YOLOV5 模型配置文件存放在 modules 文件夹下：这里使用的是 yolov5s.yaml 。

2. yaml 内容理解

yolov5s.yaml 内容理解，这里是官方给出的文件内容。

1.parameters

nc: 2  # number of classes
depth_multiple: 0.33  # model depth multiple
width_multiple: 0.50  # layer channel multiple

【nc】: 类别个数
【depth_multiple】：模型深度超参数（卷积模块的个数）
【width_multiple】：模型宽度超参数（anchors 个数）

2.anchors

anchors:
  - [10,13, 16,30, 33,23]  # P3/8
  - [30,61, 62,45, 59,119]  # P4/16
  - [116,90, 156,198, 373,326]  # P5/32

三个不同尺寸的特征图上，默认 anchors 的高宽值。

3.backbone、head

backbone:
  # [from, number, module, args]
  [[-1, 1, Focus, [64, 3]],  # 0-P1/2
   [-1, 1, Conv, [128, 3, 2]],  # 1-P2/4
   [-1, 3, BottleneckCSP, [128]],
   [-1, 1, Conv, [256, 3, 2]],  # 3-P3/8
   [-1, 9, BottleneckCSP, [256]],
   [-1, 1, Conv, [512, 3, 2]],  # 5-P4/16
   [-1, 9, BottleneckCSP, [512]],
   [-1, 1, Conv, [1024, 3, 2]],  # 7-P5/32
   [-1, 1, SPP, [1024, [5, 9, 13]]],
   [-1, 3, BottleneckCSP, [1024, False]],  # 9]
# YOLOv5 head
head:
  [[-1, 1, Conv, [512, 1, 1]],
   [-1, 1, nn.Upsample, [None, 2, 'nearest']], # 预测层
   [[-1, 6], 1, Concat, [1]],  # cat backbone P4
   [-1, 3, BottleneckCSP, [512, False]],  # 13

   [-1, 1, Conv, [256, 1, 1]],
   [-1, 1, nn.Upsample, [None, 2, 'nearest']],  # 预测层
   [[-1, 4], 1, Concat, [1]],  # cat backbone P3
   [-1, 3, BottleneckCSP, [256, False]],  # 17 (P3/8-small)
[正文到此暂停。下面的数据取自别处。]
/-- The descriptor of 64 bytes at an address; `bad` where a field is out of range. -/
def descOf (va : BitVec 64) (bs : List Byte) : Desc :=
  let b2 := leAt bs 2 1
  let op := bits (leAt bs 1 1) 0 4
  let swap := BitVec.ofNat 3 (bits b2 0 3)
  let n := leAt bs 4 4
  { va := va, op := BitVec.ofNat 4 op, swap := swap, barrier := BitVec.ofNat 2 (bits b2 3 2), noAlloc := bit b2 5, length := n,
    src := BitVec.ofNat 64 (leAt bs 8 8), dst := BitVec.ofNat 64 (leAt bs 16 8), next := BitVec.ofNat 64 (leAt bs 24 8),
    pattern := BitVec.ofNat 64 (leAt bs 32 8),
    bad := decide (1 < op) || decide (4 < swap.toNat) || decide (bits b2 3 2 = 3) || decide (n = 0) || decide (2 ^ 30 < n) ||
      (decide (op = 1) && decide (swap ≠ 0)) || decide (n % unitOf swap ≠ 0) }

/-- A COPY whose ranges overlap. -/
def Desc.overlaps (x : Desc) : Bool :=
  decide (x.op = 0) && decide (x.src.toNat < x.dst.toNat + x.length) && decide (x.dst.toNat < x.src.toNat + x.length)

/-- DESCRIPTOR_FETCH: up to four descriptors ahead, none past a barrier; one that cannot be read ends the chain (R349). -/
def Dev.dmaFetch (d : Dev) (ch : Nat) : Dev :=
  let k := d.channel ch
  match k.run with
  | none => d
  | some r =>
    let waits := match r.desc.getLast? with
      | some x => decide (x.barrier = 1) || decide (x.barrier = 2)
      | none => false
    if k.state ≠ .running ∨ r.chainEnd = true ∨ r.fault ≠ 0 ∨ r.freezing = true ∨ 5 ≤ r.desc.length ∨ r.maxDesc ≤ r.fetched ∨ waits = true then d
    else
      let aligned := decide (r.nextVa.toNat % 64 = 0)
      let lost := aligned && !d.reaches r.fn r.nextVa.toNat
      let d := if lost then d.markHostLost r.fn r.serial else d
      let (v, d) := if aligned then d.vread (agentDma ch) r.fn false (some 5) r.nextVa.toNat 64 else ({ ok := false, poison := false, bytes := [] }, d)
      if aligned = false ∨ lost = true ∨ v.ok = false ∨ v.poison = true ∨ leAt v.bytes 0 1 ≠ 1 then
        let d := d.updRun ch fun r => { r with fault := 0x202 }
        if r.desc.isEmpty then d.dmaNext ch else d
      else
        let x := descOf r.nextVa v.bytes
        d.updRun ch fun r => { r with desc := r.desc ++ [x], fetched := r.fetched + 1, nextVa := x.next, chainEnd := decide (x.next = 0) }

def execDescriptorFetch (ch : Nat) (s : State) : Out := s.run fun d => if 64 ≤ ch then d else d.dmaFetch ch

/-! ## Lines (R341 to R344, R346 to R348, R350, R352) -/

/-- What an access of a channel finds. -/
inductive DmaAccess where
  | done (bs : List Byte) (poison : Bool)
  /-- A bus error at an address. -/
  | error (va : Nat)
  /-- Lost to a link that is down. -/
  | lost

/-- A read within one line. -/
def Dev.dmaReadChunk (d : Dev) (ch : Nat) (r : DmaRun) (stream : Bool) (va n : Nat) : DmaAccess × Dev :=
  match d.translate r.fn va with
  | .device .. => let (v, d) := d.vreadChunk (agentDma ch) r.fn stream (some 5) va n; (.done v.bytes v.poison, d)
  | .bus a _ _ closed =>
    if !d.mayTransmit r.fn then (.lost, d)
    else if closed || NSet.has d.host.memFail (a / 128) then (.error va, d)
    else let (v, d) := d.hostRead r.fn a n; (.done v.1 v.2, d)
  | _ => (.error va, d)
   [-1, 1, Conv, [256, 3, 2]],
   [[-1, 14], 1, Concat, [1]],  # cat head P4
   [-1, 3, BottleneckCSP, [512, False]],  # 20 (P4/16-medium)

   [-1, 1, Conv, [512, 3, 2]],
   [[-1, 10], 1, Concat, [1]],  # cat head P5
   [-1, 3, BottleneckCSP, [1024, False]],  # 23 (P5/32-large)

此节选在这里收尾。